_YOUR TASK:_
In the entries below, how many lines hold the word "Sorted"? Answer with the number only.

_WORKING DATA:_
- - - - -
-- ==== Sys2Proof/Machine/Operands.lean ====
section
/-! DEFINITION. The buffers and the values that move in and out of them: one element, a run of elements, the canonical form
(10_state.md R34 to R40; 20_memory.md R50, R55, R60). -/
namespace Sys2Proof.Machine

variable {S P : Type}

/-- The element at an index, none when its written mark is clear (R40). -/
def Buf.read {α : Type} : Buf α → Nat → Option α
  | [], _ => none
  | (j, w) :: rest, i => if j = i then some w else Buf.read rest i

/-- Write one element and set its written mark (R40, R54); every other element stays. -/
def Buf.write {α : Type} : Buf α → Nat → α → Buf α
  | [], i, v => [(i, v)]
  | (j, w) :: rest, i, v =>
    if i < j then (i, v) :: (j, w) :: rest
    else if i = j then (i, v) :: rest
    else (j, w) :: Buf.write rest i v

/-- The elements `i .. i+n-1` in index order, none when one of them was never written (R40, R69). -/
def Buf.readSeq {α : Type} (b : Buf α) (i : Nat) : Nat → Option (List α)
  | 0 => some []
  | n + 1 =>
    match b.read i with
    | none => none
    | some v =>
      match Buf.readSeq b (i + 1) n with
      | none => none
      | some vs => some (v :: vs)

/-- Write a list of values at the indices from `i` on (R69: exactly the elements of the list's length). -/
def Buf.writeSeq {α : Type} (b : Buf α) (i : Nat) : List α → Buf α
  | [] => b
  | v :: vs => Buf.writeSeq (b.write i v) (i + 1) vs

/-- The canonical form of a buffer: indices strictly rising, so that equal contents are equal lists. -/
abbrev Buf.Sorted {α : Type} (b : Buf α) : Prop := b.Pairwise (fun x y => x.1 < y.1)

/-- Every listed index is below the capacity (20_memory.md R52). -/
abbrev Buf.Within {α : Type} (n : Nat) (b : Buf α) : Prop := ∀ c ∈ b, c.1 < n

/-- The canonical form of the memory of a machine with capacity `n`. No entry equals what an unlisted element reads as, since
an unlisted element has no value. -/
abbrev Memory.wf (n : Nat) (m : Memory S) : Prop :=
  (m.ibuf.Sorted ∧ m.hobs.Sorted ∧ m.sobsX.Sorted ∧ m.symout.Sorted ∧ m.bitout.Sorted ∧ m.sobsY.Sorted) ∧
  m.ibuf.Within n ∧ m.hobs.Within n ∧ m.sobsX.Within n ∧ m.symout.Within n ∧ m.bitout.Within n ∧ m.sobsY.Within n

/-- The slot of a trellis state (40_encoder.md R102). -/
def PerState.get {α : Type} (q : PerState α) : EncState → α
  | ⟨false, false⟩ => q.at0
  | ⟨false, true⟩ => q.at1
  | ⟨true, false⟩ => q.at2
  | ⟨true, true⟩ => q.at3

/-- Replace the slot of one trellis state. -/
def PerState.set {α : Type} (q : PerState α) (s : EncState) (v : α) : PerState α :=
  match s with
  | ⟨false, false⟩ => { q with at0 := v }
  | ⟨false, true⟩ => { q with at1 := v }
  | ⟨true, false⟩ => { q with at2 := v }
  | ⟨true, true⟩ => { q with at3 := v }

/-- State 0, "the all-zero state". -/
def stateZero : EncState := ⟨false, false⟩

/-- The four states in index order 0 to 3 (40_encoder.md R102). -/
def allStates : List EncState := [⟨false, false⟩, ⟨false, true⟩, ⟨true, false⟩, ⟨true, true⟩]

/-- The four symbols in index order 0 to 3 (40_encoder.md R103). -/
def allSyms : List Sym := [⟨false, false⟩, ⟨false, true⟩, ⟨true, false⟩, ⟨true, true⟩]

/-- A bit as the host reads it (20_memory.md R60). -/
def wordOfBit (b : Bit) : HostValue P := .word (BitVec.setWidth 32 (BitVec.ofBool b))

/-- A symbol as the host reads it (R60). -/
def wordOfSym (y : Sym) : HostValue P := .word (BitVec.setWidth 32 y.toBits)

/-- The bit a host value stands for; none when it does not fit, which is not admitted (R55: 0 or 1). -/
def bitOfValue : HostValue P → Option Bit
  | .word w => if w.toNat < 2 then some (w.getLsbD 0) else none
  | .soft _ => none

/-- The symbol a host value stands for; none when it does not fit (R55: 0 to 3). -/
def symOfValue : HostValue P → Option Sym
  | .word w => if w.toNat < 4 then some (Sym.ofBits (BitVec.setWidth 2 w)) else none
  | .soft _ => none

/-- The `Soft` a host value stands for in the format; none when it maps to none (R55). -/
def softOfValue (enc : SoftEnc S P) : HostValue P → Option S
  | .word _ => none
  | .soft p => enc.decode p

/-- A `Soft` as the host reads it, in the format (R60, 10_state.md R32). -/
def valueOfSoft (enc : SoftEnc S P) (x : S) : HostValue P := .soft (enc.encode x)

end Sys2Proof.Machine
end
- - - - -
_RESPONSE AREA:_
2